Алексей Михайлович Ремизов
Опера
править
Серое холодяще-пыльное утро.
Дежурный городовой перелистывает справочную книгу, — он заспанный и зеленый, позевывает.
Все время звонит телефон. У телефона околоточный.
— Где дела о пожарных… вознаграждение медалями?.. Да, медалями… Не-ет-?! — надсаживается околоточный.
В полицейское управление вваливается нагруженный почтальон.
Седой стриженый старичок-писец разбирает пакеты:
— Это статья не нашенская, — бормочет себе под нос стриженый старичок, — не нашенская.
— Ваше благородие, — слышится голос с заднего хода, — ваше благородие, третий месяц толкусь, явите Божескую милость.

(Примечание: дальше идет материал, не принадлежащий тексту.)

/-- The package right after reset: no block, context or kernel exists, and the firmware cores are held in reset (R381).
The values that the spec does not state are the model's: the configuration (DESIGN CHOICE, log 1), the counters and the
inbox (DESIGN CHOICE, log 2, 3), empty memory and pools (DESIGN CHOICE, log 4, 5), the first KOBJID, generations and
package number (DESIGN CHOICE, log 7, 8, 9), the CXL ports (PRESUMED, log 10), the fuses (DESIGN CHOICE, log 11), the
grant positions (DESIGN CHOICE, log 12) and the temperature (DESIGN CHOICE, log 24). -/
def State.reset : State :=
  { pkg := .vz9a, cc := 0, ct := 0, ctFrac := 0, free := 0, uid := 0, inbox := [], cur := none, quarter := 0, rr := [],
    stewards := [], turns := [], bgens := [], mem := [], poison := [], granKey := [], keySlots := [], tlb := [],
    pools := [], dirtyFrames := [], pages := [], ap := {}, hqPoison := [], migs := [], ceCnt := List.replicate 24 0, poisCnt := List.replicate 24 0,
    ctxs := [], kernels := [], nextKobj := 1, blocks := [], bufs := [], hqs := [], items := [], tcbs := [], phases := [], cancelled := [], uqs := [], nodes := [],
    refs := [], leftFails := [], lastPass := 0, lastReconcile := 0, launchMeans := [], ports := List.replicate 36 {}, linkDown := some 0, unsent := [], pkgNo := 0,
    cxlDown := [], wins := [], bootstat := 0, mr := List.replicate 8 zero256, fwsv := 0, codesv := 0, fuseFw := 0,
    fuseCode := 0, owner := none, handover := none, masters := [{ who := .host }, { who := .bmc }], heldCmds := [], tenants := [],
    pwrcap := 7200, pwrnow := 0, dvfs := 0, temp := 0, coolSince := none, thermal := 0, misses := [], logHead := 0, log := [] }

end Sys2Proof.Machine
end

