-- ==== Sys2Proof/Machine/Matrix.lean ====
section
/-!
DEFINITION. Tile tasks (R253 to R280): the tensor identifier table, tile views, the task ring, the scheduler, the arithmetic
of the matrix engine and the drain unit, halts and continuations, and the accumulator banks.
-/
namespace Sys2Proof.Machine
open Sys2Proof.Num

/-- A TASK fault (Table TRP-2). -/
def taskFault (sub : Nat) : Fault2 := grpFault 0x19 sub

/-! ## Tensor identifiers (R253 to R258) -/

/-- n bytes of a record at an offset, as a number. -/
def fieldAt (bs : List Byte) (o n : Nat) : Nat := leVal ((bs.drop o).take n)
/-- Address of an entry. -/
def Ctx.entryAddr (c : Ctx) (id : Nat) : Nat := c.tidbase + 64 * id
/-- GEN of an entry; a stored 0 counts as 1. -/
def entGen (e : List Byte) : Nat := max 1 (fieldAt e 0x2C 2)
def entValid (e : List Byte) : Bool := fieldAt e 0x2E 1 % 2 == 1
/-- The generation after one. -/
def nextGen (g : Nat) : Nat := if g = 65535 then 1 else g + 1
/-- An entry with its generation advanced, and VALID as given; other bits of byte 0x2E as given. -/
def entMark (e : List Byte) (gen b2e : Nat) : List Byte :=
  e.take 0x2C ++ leBytes 2 gen ++ leBytes 1 b2e ++ e.drop 0x2F

/-- An identifier instruction: the ID of A, and the access to its entry in the table. -/
def State.identifier (s : State) (c : Cur) (e : Mask) (id : Nat) (a : Acs)
    (k : State → List (Nat × List Piece) → List Byte → Out) : Out :=
  if 4096 ≤ id then .next (s.trap c (taskFault 1))
  else s.access c true e (fun _ => c.c.entryAddr id) 64 a 7 fun s ps =>
    let ((bs, _), s) := s.readPieces (ps.headD (0, [])).2
    k s ps bs

/-- The end of `tidset` or `tidinv`: the entry is written, and the instruction counts under DE until it is acknowledged. -/
def State.identified (s : State) (c : Cur) (e : Mask) (srcs : List Src) (sbit : Bool) (ps : List (Nat × List Piece))
    (ent : List Byte) : State :=
  let s := s.writeLanes 64 (fun _ => leVal ent) ps
  let (d, s) := s.delay
  let s := s.updCtx c.b.ctx fun x => { x with tidPend := x.tidPend ++ [(s.uid, c.b.die, c.b.core, s.cc + d)] }
  (s.sided c.ref.blk).putFlight c e srcs { id := 0, slot := 0, due := none, cls := .de } sbit

def execTidset (f : V3) (s : State) : Out :=
  s.issue (some 1) [f.ga, f.gb] [f.ga, f.gb] f.maskP f.s fun s c e =>
    let src := c.g.read f.gb 0
    let id := c.g.read f.ga 0
    if 4096 ≤ id then .next (s.trap c (taskFault 1))
    else s.access c true e (fun _ => src) 64 .read 7 fun s sp =>
      let ((bs, bad), s) := s.readPieces (sp.headD (0, [])).2
      s.identifier c e id .both fun s ps old =>
        if bad then
          .next ((s.sided c.ref.blk).putLater c e [f.ga, f.gb]
            { id := 0, slot := 0, due := none, cls := .de, poison := poisonOf true e (fun _ => src) [lowLane e] } f.s)
        else .next (s.identified c e [f.ga, f.gb] f.s ps (entMark bs (nextGen (entGen old)) 1))
def execTidinv (f : V3) (s : State) : Out :=
  s.issue (some 1) [f.ga] [f.ga] f.maskP f.s fun s c e =>
    s.identifier c e (c.g.read f.ga 0) .both fun s ps old =>
      .next (s.identified c e [f.ga] f.s ps (entMark old (nextGen (entGen old)) (fieldAt old 0x2E 1 / 2 * 2)))
/-- What `tidget` answers for sel 0 to 8 (Table MTX-2). -/
def tidgetVal (e : List Byte) (id sel : Nat) : Nat :=
  if sel = 8 then (if entValid e then id + 65536 * entGen e else 0)
  else fieldAt (entMark e (entGen e) (fieldAt e 0x2E 1)) (8 * sel) 8
def execTidget (f : V3) (s : State) : Out :=
  let sel := f.b.toNat
  let dst : Src := gfld f.d
  s.issue (some 1) [f.ga, dst] (if sel = 9 then [] else [f.ga]) f.maskP f.s fun s c e =>
    if sel = 9 then s.variable c e [f.ga] (wrG f.d.toNat (ringBase c.c c.b)) .dl f.s
    else
      let id := c.g.read f.ga 0
      s.identifier c e id .read fun s _ ent => s.variable c e [f.ga] (wrG f.d.toNat (tidgetVal ent id sel)) .dl f.s

/-- TID_ACKNOWLEDGE: the identifier unit has acknowledged an instruction (R258). -/
def execTidAcknowledge (ctx id : Nat) (s : State) : Out :=
  match s.ctx? ctx with
  | none => .fault .noSuchEvent
  | some c =>
    if c.tidPend.any (·.1 == id) then
      .next ((s.setCtx { c with tidPend := c.tidPend.filter (·.1 != id) }).ackFlight id [])
    else .fault .noSuchEvent

/-! ## Tile views and edge predicates (R259, R260) -/

def viewGen (v : BitVec 128) : Nat := v.toNat / 2 ^ 16 % 2 ^ 16
def execTview (f : V3) (s : State) : Out :=
  s.issue (some 1) [f.ga, f.gb] [f.ga, f.gb] f.maskP f.s fun s c e =>
    let n := c.g.read f.ga 0
    let o := c.g.read f.gb 0
    if bits n 15 12 != 0 || bits n 63 32 != 0 then .next (s.trap c (taskFault 2))
    else
      let v : BitVec 128 := BitVec.ofNat 128 (bits n 31 0 + 2 ^ 32 * o)
      let c := { c with g := { c.g with t := c.g.t.set f.d.toNat v } }
      .next (s.done c e [f.ga, f.gb] f.s)
/-- `emask` with the mask that a value gives. -/
def State.setEdge (s : State) (f : V3) (fn : Nat → Nat) : Out :=
  s.issue (some 1) [f.ga] [f.ga] f.maskP f.s fun s c e =>
    let c := { c with g := { c.g with e := c.g.e.set f.d.toNat (BitVec.ofNat 64 (fn (c.g.read f.ga 0))) } }
    .next (s.done c e [f.ga] f.s)
def execEmask (f : V3) (s : State) : Out := s.setEdge f id
def execEmaskCnt (f : V3) (s : State) : Out := s.setEdge f fun n => 2 ^ min n 64 - 1

/-! ## Beads (R261 to R264) -/

/-- A bead's fields, from its 512 bits (Table MTX-4). -/
structure BeadW where
  kind : Nat
  cont : Bool
  acc : Nat
  clr : Bool
  ser : Bool
  af : Nat
  add : Bool
  relu : Bool
  rm : Nat
  sat : Bool
  scope : Nat
  we : Bool
  wpar : Bool
  ae : Bool
  wcl : Nat
  acl : Nat
  k : Nat
  koff : Nat
  er : W64
  ec : W64
  v0 : BitVec 128
  v1 : BitVec 128
  rsvd : Nat := 0              -- its reserved bits
  deriving DecidableEq, Repr

def BeadW.ofNat (x : Nat) : BeadW :=
  { kind := bits x 7 0, cont := x.testBit 8, acc := bits x 10 9, clr := x.testBit 11, ser := x.testBit 12,
    af := bits x 14 13, add := x.testBit 15, relu := x.testBit 16, rm := bits x 19 17, sat := x.testBit 20,
    scope := bits x 24 21, we := x.testBit 25, wpar := x.testBit 26, ae := x.testBit 27, wcl := bits x 35 28,
    acl := bits x 43 36, k := bits x 95 64, koff := bits x 127 96, er := BitVec.ofNat 64 (bits x 191 128),
    ec := BitVec.ofNat 64 (bits x 255 192), v0 := BitVec.ofNat 128 (bits x 383 256),
    v1 := BitVec.ofNat 128 (bits x 511 384), rsvd := bits x 47 44 + 16 * bits x 63 56 }
/-- The 64 bytes of a fresh bead: STATUS, REASON, KOFF and CONT are 0. -/
def BeadW.bytes (w : BeadW) : List Byte :=
  leBytes 8 (w.kind + 2 ^ 9 * w.acc + 2 ^ 11 * w.clr.toNat + 2 ^ 12 * w.ser.toNat + 2 ^ 13 * w.af + 2 ^ 15 * w.add.toNat +
    2 ^ 16 * w.relu.toNat + 2 ^ 17 * w.rm + 2 ^ 20 * w.sat.toNat + 2 ^ 21 * w.scope + 2 ^ 25 * w.we.toNat +
    2 ^ 26 * w.wpar.toNat + 2 ^ 27 * w.ae.toNat + 2 ^ 28 * w.wcl + 2 ^ 36 * w.acl) ++
  leBytes 4 w.k ++ leBytes 4 0 ++ leBytes 8 w.er.toNat ++ leBytes 8 w.ec.toNat ++ leBytes 16 w.v0.toNat ++
  leBytes 16 w.v1.toNat

/-- Address of bead n of a block's ring (R262). -/
def beadAddr (c : Ctx) (b : Block) (n : Nat) : Nat := ringBase c b + 64 * (n % 64)
/-- A bead's fields, as its slot of the ring holds them. -/
def State.beadW (s : State) (c : Ctx) (b : Block) (n : Nat) : BeadW := BeadW.ofNat (s.vword c b.die b.core (beadAddr c b n) 64)
/-- Set STATUS and REASON of a bead (R263). -/
def State.setStatus (s : State) (c : Ctx) (b : Block) (n status reason : Nat) : State :=
  s.vset c b.die b.core (beadAddr c b n + 6) 1 (status + 4 * reason)
/-- Set KOFF, and CONT where the bead stopped at a boundary (R275). -/
def State.setKoff (s : State) (c : Ctx) (b : Block) (n koff : Nat) (stopped : Bool) : State :=
  let s := s.vset c b.die b.core (beadAddr c b n + 12) 4 koff
  if stopped then s.vset c b.die b.core (beadAddr c b n + 1) 1 ((s.vword c b.die b.core (beadAddr c b n + 1) 1) ||| 1) else s

/-- Check 4 of R264: a clasp number that is out of the block's range. -/
def BeadW.claspBad (w : BeadW) (clasps : Nat) : Option Nat :=
  if w.we ∧ clasps ≤ w.wcl then some w.wcl else if w.ae ∧ clasps ≤ w.acl then some w.acl else none

/-- Write a bead: check 4 of R264, the room of the ring, the bead itself (R262, R264). -/
def State.writeBead (s : State) (c : Cur) (e : Mask) (sbit : Bool) (w : BeadW) : Out :=
  match w.claspBad c.b.clasps.length with
  | some n => .next (s.trap c (s.claspFault c.b n 6))
  | none =>
    let n := c.b.mtx.tail + 1
    if 64 < n - c.b.mtxTl then .next (s.stall c .ring)
    else match s.vwrite c.c c.b.die c.b.core (beadAddr c.c c.b n) w.bytes with
      | (none, s) => .next (s.faultCtx c.b.ctx)
      | (some s, _) =>
        let pend := (c.c.tidPend.filter fun x => x.2.1 == c.b.die && x.2.2.1 == c.b.core).map (·.1)
        let s := s.updBlock c.ref.blk fun b =>
          { b with mtx := { b.mtx with tail := n, beads := b.mtx.beads ++ [{ num := n, st := .queued, minAck := pend }] } }
        .next (s.putLater c e [] { id := 0, slot := 0, due := none, cls := .de } sbit)

/-- Check 2 of R264: an empty view among those named. -/
def Cur.viewEmpty (c : Cur) (ts : List Nat) : Bool := ts.any fun t => viewGen (c.g.t.getD t 0) == 0

def execMma (f : Mma) (s : State) : Out :=
  s.issue (some 1) [gfld f.gk] [gfld f.gk] (·.maskP f.x.gp f.x.gi) f.s fun s c e =>
    let k := c.g.gval f.gk.toNat
    if c.viewEmpty [f.ta.toNat, f.tb.toNat] then .next (s.trap c (taskFault 3))
    else if k = 0 ∨ 2 ^ 24 < k then .next (s.trap c (taskFault 4))
    else s.writeBead c e f.s
      { kind := 1, cont := false, acc := f.acc.toNat, clr := f.clr, ser := f.ser, af := f.x.af.toNat, add := false,
        relu := false, rm := 0, sat := false, scope := f.x.scope.toNat, we := f.x.we, wpar := f.x.wpar, ae := f.x.ae,
        wcl := f.x.wcl.toNat, acl := f.x.acl.toNat, k := k, koff := 0, er := c.g.e.getD f.er.toNat 0,
        ec := c.g.e.getD f.ec.toNat 0, v0 := c.g.t.getD f.ta.toNat 0, v1 := c.g.t.getD f.tb.toNat 0 }
def execDrain (f : Drain) (s : State) : Out :=
  s.issue (some 1) [] [] (·.maskP f.x.gp f.x.gi) f.s fun s c e =>
    if c.viewEmpty [f.td.toNat, f.ta.toNat, f.tb.toNat] then .next (s.trap c (taskFault 3))
    else
      let name := fun (t : Nat) => (c.g.t.getD t 0).toNat % 2 ^ 32
      s.writeBead c e f.s
        { kind := 2, cont := false, acc := f.acc.toNat, clr := false, ser := false, af := 0, add := f.add, relu := f.relu,
          rm := f.x.rm.toNat, sat := f.x.sat, scope := f.x.scope.toNat, we := f.x.we, wpar := f.x.wpar, ae := f.x.ae,
          wcl := f.x.wcl.toNat, acl := f.x.acl.toNat, k := 0, koff := 0, er := c.g.e.getD f.er.toNat 0,
          ec := c.g.e.getD f.ec.toNat 0, v0 := c.g.t.getD f.td.toNat 0,
          v1 := BitVec.ofNat 128 (name f.ta.toNat + 2 ^ 32 * name f.tb.toNat) }
def execMzero (f : Mzero) (s : State) : Out :=
  s.issue (some 1) [] [] (·.maskP f.x.gp f.x.gi) f.s fun s c e =>
    s.writeBead c e f.s
      { kind := 3, cont := false, acc := f.acc.toNat, clr := false, ser := false, af := f.af.toNat, add := false,
        relu := false, rm := 0, sat := false, scope := f.x.scope.toNat, we := f.x.we, wpar := f.x.wpar, ae := f.x.ae,
        wcl := f.x.wcl.toNat, acl := f.x.acl.toNat, k := 0, koff := 0, er := c.g.e.getD f.er.toNat 0,
        ec := c.g.e.getD f.ec.toNat 0, v0 := 0, v1 := 0 }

— Ты Снегирев, — околодочный говорит на телефонный лад, — ты, Снегирев, иди в воинское присутствие, слышишь, там и подожди, подождать маленько не беда.
Где-то на заднем дворе заиграла шарманка.
Стучат и громыхают ломовики.
Грязные тучи тупо ползут на солнце и, золотясь, грязные расплываются.
Немилосердно скрипит перо.
— Подождите, скоро приедут, — басит городовой, впуская просителя в приемную полицеймейстера.
Ударили по постному к поздней обедне.
И звон в постный колокол монотонностью выматывает всю душу.
«Должно быть, покойник, — подумал Слякин, — а то бы давно пора кончить!» — и перевел глаза от пробитого матового стеклышка своего дворянского помещения на стену, оглядел ее всю и опять остановился на выскобленной надписи Кусков фокусник и опять перечитал висевший под надписью розовый лоскуток афиши, извещавшей о заезжей опере, нервно потянулся и, не зная, за что еще приняться, зевнул по-собачьи.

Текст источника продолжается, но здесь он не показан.